Set all of the parameters that control the notebook’s behavior.
Ideally, the following cell is the only part of the code the user will have to change when analyzing different datasets.
Here we briefly introduce only some of the initial parameters that are necessary to start the pipeline, and leave the discussion of specific parameters for later.

* `minian_path` is the path that contains the **minian** folder , where the minian codebase (.py files) reside.
    The default value `"."` means “current folder”, which should work in most cases, unless you want to try out another version of minian that is not in the same folder as this notebook.

* `dpath` is the folder that contains the videos to be processed.

* `interactive` controls whether interactive plots will be shown for parameters exploration.
    Interactive plotting requires CPU/memory usage, and thus could require some time (in particular, those steps where video is played).
    In principle, the user might want to visualize interactive plots during the initial parameters exploration, once the parameters are set and ready for batch processing, the user will set interactive as False to reduce processing time.
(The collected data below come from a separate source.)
/-! ## The time list, the trains and the inputs -/

/-- The head of the time list is reached, now or as time runs on to it, the rest being ahead. A START of a WAITING action on its idle line: the action is
HOLDING, one more occurrence fired, its line's only holder, its END filed its width later. The END of a last occurrence:
the line is released and the slot freed COMPLETE, or COMPLETE_EARLY after a FINISH. The END of an earlier one whose next
due is ahead: the line is released, and the action is WAITING with its next START filed. -/
def Obligations.TimeListExpires : Prop :=
  ∀ (s : State) (e : TimeEntry) (rest : List TimeEntry) (n : Nat), s.held = false → s.sched.timeList = e :: rest →
    e.key = s.now ∨ tickAhead s.now e.key = true → (∀ y ∈ rest, tickAhead e.key y.key = true) → n = (e.key - s.now).toNat → s.quietFor n →
    let u := (elapse n s).withSched { s.sched with timeList := rest }
    (∀ a : Sys2Proof.Machine.Action, e.phase = .start → s.slot e.handle.slot = ⟨e.handle.gen, .waiting a⟩ →
      a.due = .time e.key → a.width ≠ 0 → (s.output a.line).holders = [] →
      exec .timeListExpiry s = .next (arbitrate ((u.putOutput a.line { s.output a.line with holders := [e.handle] }).withSched
        { s.sched with
          slots := setAt s.sched.slots e.handle.slot
            ⟨e.handle.gen, .holding { a with fired := a.fired + 1 } (e.key + a.width.setWidth 48)⟩
          timeList := fileBy TimeEntry.before
            ⟨e.handle, .finish, e.key + a.width.setWidth 48, s.sched.nextSerial⟩ rest
          nextSerial := s.sched.nextSerial + 1 })))
    ∧ (∀ (a : Sys2Proof.Machine.Action) (finish : Tick), e.phase = .finish →
      s.slot e.handle.slot = ⟨e.handle.gen, .holding a finish⟩ →
      let o := { s.output a.line with holders := (s.output a.line).holders.filter (fun h => h ≠ e.handle) }
      (a.repeatsLeft = 0 → exec .timeListExpiry s = .next (arbitrate
        (freeSlot e.handle (if a.finishRequested then .completeEarly else .complete) (u.putOutput a.line o))))
      ∧ (∀ (m : Nat) (interval : BitVec 32) (t : Tick), a.repeatsLeft = m + 1 → a.interval = some interval →
        a.due = .time t → tickAhead e.key (t + interval.setWidth 48) = true →
        exec .timeListExpiry s = .next (arbitrate ((u.putOutput a.line o).withSched { s.sched with
          slots := setAt s.sched.slots e.handle.slot
            ⟨e.handle.gen, .waiting { a with due := .time (t + interval.setWidth 48), repeatsLeft := m }⟩
          timeList := fileBy TimeEntry.before
            ⟨e.handle, .start, t + interval.setWidth 48, s.sched.nextSerial⟩ rest
          nextSerial := s.sched.nextSerial + 1 })))
      ∧ (∀ (m : Nat) (interval : BitVec 32) (c : Count), a.repeatsLeft = m + 1 → a.interval = some interval →
        a.due = .travel c → countAhead s.timebase.travelCount (c + interval) = true →
        exec .timeListExpiry s = .next (arbitrate ((u.putOutput a.line o).withSched { s.sched with
          slots := setAt s.sched.slots e.handle.slot
            ⟨e.handle.gen, .waiting { a with due := .travel (c + interval), repeatsLeft := m }⟩
          timeList := rest
          travelList := fileBy TravelEntry.before ⟨e.handle, c + interval, s.sched.nextSerial⟩ s.sched.travelList
          nextSerial := s.sched.nextSerial + 1 }))))

/-- The events of a running train. A running TRAIN line outside reset and FAULTED shows its asserted level in the high part of
a period and its idle level in the rest; with no train running it shows the idle level. Its high time runs out: the pin goes to
the idle level for the rest of the period. A period ends: it is counted; the train stops, the pin at its idle level, with
TRAIN_DONE when its burst is complete or it was to stop; else the next period begins at this tick, with the staged values when
some are pending, the pin at its asserted level unless the high time is 0. (That staged values become absent when they are
applied is the model's reading, log entry 23.) -/
def Obligations.TrainEvents : Prop :=
  (∀ (s : State) (l : OutLine), s.held = false → s.run.state ≠ .faulted → (s.output l).mode = .train →
    ((s.output l).running = true → (s.output l).inHigh = true → s.pinLevel l = flipLevel (s.output l).idle)
    ∧ ((s.output l).running = false ∨ (s.output l).inHigh = false → s.pinLevel l = (s.output l).idle))
  ∧ ∀ (s : State) (l : OutLine) (start : Tick) (v : TrainValues) (n : Nat), s.held = false →
    (s.output l).running = true → (s.output l).periodStart = some start → (s.output l).applied = some v → s.quietFor n →
    let seen (t : State) (level : Level) : Prop :=
      (s.output l).mode = .train → s.run.state ≠ .faulted → t.pinLevel l = level
    ((s.output l).inHigh = true → v.high.toNat < v.period.toNat → n = v.high.toNat - (s.now - start).toNat → ∃ t,
      t = arbitrate ((elapse n s).putOutput l { s.output l with inHigh := false })
      ∧ exec (.trainHighTimeEnd l) s = .next t ∧ seen t (s.output l).idle)
    ∧ (n = v.period.toNat - (s.now - start).toNat →
      let done := if (s.output l).periodsCompleted < 4294967295 then (s.output l).periodsCompleted + 1
        else (s.output l).periodsCompleted
      let ends := (0 < (s.output l).burst ∧ done = (s.output l).burst) ∨ (s.output l).stopAtEnd = true
      (ends → ∃ t, t = arbitrate (createReport (.trainDone l done) ((elapse n s).putOutput l { s.output l with
          periodsCompleted := done, running := false, periodStart := none, stopAtEnd := false, inHigh := false }))
        ∧ exec (.trainPeriodEnd l) s = .next t ∧ (s.hasRoom 1 → seen t (s.output l).idle))
      ∧ (¬ ends → (s.output l).stagedPending = false → ∃ t, t = arbitrate ((elapse n s).putOutput l { s.output l with
          periodsCompleted := done, periodStart := some (elapse n s).now, inHigh := decide (v.high ≠ 0) })
        ∧ exec (.trainPeriodEnd l) s = .next t
        ∧ seen t (if v.high = 0 then (s.output l).idle else flipLevel (s.output l).idle))
      ∧ (∀ w, ¬ ends → (s.output l).stagedPending = true → (s.output l).staged = some w → ∃ t,
        t = arbitrate ((elapse n s).putOutput l { s.output l with
          periodsCompleted := done, periodStart := some (elapse n s).now, inHigh := decide (w.high ≠ 0)
          applied := some w, staged := none, stagedPending := false })
        ∧ exec (.trainPeriodEnd l) s = .next t
        ∧ seen t (if w.high = 0 then (s.output l).idle else flipLevel (s.output l).idle)))

/-- A pin that has not been sampled at this tick is sampled at a level. A change from the filtered level begins a
qualification at this tick when none is present; with a width of 0 the edge is accepted at once, whatever the line's settings.
A return abandons the qualification: a glitch is counted up to 65535 on IN0 to IN7, but none with a width of 0, none for a
qualification that SET_INPUT or a restart began at this very tick, and nothing on SYNC. A level already seen changes nothing
but the raw level. A pin that has been sampled at this tick is sampled at the next, unless something of the part's own falls
due before: a level that differs from one tick's sample to the next is seen, one within a tick is not. (That a second raw
change of a tick is taken as the next tick's sample is the model's choice, log entry 27; what restarts a qualification with
width 0, log entry 21; the glitch of a width of 0, log entry 22.) -/
def Obligations.RawChanges : Prop :=
  ∀ (s : State) (v : Level), s.held = false →
    (∀ l : InLine,
      (s.input l).sampledAt ≠ some s.clock →
      let x := { s.input l with raw := v, sampledAt := some s.clock }
      (v ≠ x.filtered → x.qual = none → 0 < x.width →
        exec (.inputRawChange l v) s = .next (arbitrate (s.putInput l { x with qual := some ⟨s.now, v⟩ })))
      ∧ (v ≠ x.filtered → x.qual = none → x.width = 0 →
        exec (.inputRawChange l v) s = exec (.inputEdgeAccepted l) (s.putInput l { x with qual := some ⟨s.now, v⟩ })
        ∧ (x.edgeSelect = .none → s.timebase.source ≠ some l →
          exec (.inputRawChange l v) s = .next (arbitrate (s.putInput l { x with filtered := v }))))
      ∧ (v ≠ x.filtered → x.qual ≠ none → exec (.inputRawChange l v) s = .next (arbitrate (s.putInput l x)))
      ∧ (∀ q, v = x.filtered → x.qual = some q →
        (0 < x.width → q.rawTick ≠ s.now →
          exec (.inputRawChange l v) s = .next (arbitrate (s.putInput l { x with
            qual := none, glitches := if x.glitches < 65535 then x.glitches + 1 else x.glitches })))
        ∧ (x.width = 0 ∨ q.rawTick = s.now →
          exec (.inputRawChange l v) s = .next (arbitrate (s.putInput l { x with qual := none }))))
      ∧ (v = x.filtered → x.qual = none → exec (.inputRawChange l v) s = .next (arbitrate (s.putInput l x))))
    ∧ (∀ l : InLine, (s.input l).sampledAt = some s.clock →
      (s.quietFor 1 → exec (.inputRawChange l v) s = exec (.inputRawChange l v) (elapse 1 s))
      ∧ (¬ s.quietFor 1 → exec (.inputRawChange l v) s = .next s))
    ∧ (s.timebase.syncSampledAt ≠ some s.clock →
      let x := { s.timebase with syncRaw := v, syncSampledAt := some s.clock }
      (v ≠ x.syncFiltered → x.syncQual = none → 0 < x.syncWidth →
        exec (.syncRawChange v) s = .next (arbitrate (s.withTimebase { x with syncQual := some ⟨s.now, v⟩ })))
      ∧ (v ≠ x.syncFiltered → x.syncQual = none → x.syncWidth = 0 →
        exec (.syncRawChange v) s = exec .syncEdgeAccepted (s.withTimebase { x with syncQual := some ⟨s.now, v⟩ })
        ∧ (v = .low → exec (.syncRawChange v) s = .next (arbitrate (s.withTimebase { x with syncFiltered := v }))))
      ∧ (v ≠ x.syncFiltered → x.syncQual ≠ none →
        exec (.syncRawChange v) s = .next (arbitrate (s.withTimebase x)))
      ∧ (v = x.syncFiltered → exec (.syncRawChange v) s = .next (arbitrate (s.withTimebase { x with syncQual := none }))))
    ∧ (s.timebase.syncSampledAt = some s.clock →
      (s.quietFor 1 → exec (.syncRawChange v) s = exec (.syncRawChange v) (elapse 1 s))
      ∧ (¬ s.quietFor 1 → exec (.syncRawChange v) s = .next s))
* `output_size` controls the relative size of all the plots on a scale of 0-100 percent, though it can be set to values >100 without any problem. 

* `param_save_minian` specifies the destination folder and format of the saved data.
    `dpath` is the folder path  where  the data will be saved.
    `meta_dict` is a `dictionary` that is used to construct meta data for the final labeled data structure.
    `overwrite` is a boolean value controlling whether the data is overwritten if a file already exists.
    We set it to `True` here so you can easily play with the demo multiple times, but **use caution** with this option during actual analysis.
    In addition to erasing prior data that may be important to you, overwritting data may cause compatibility issues with existing data from the same minian dataset folder.
    If you want to re-analyze a video from scratch using different parameters, it is recommended that you delete existing data first.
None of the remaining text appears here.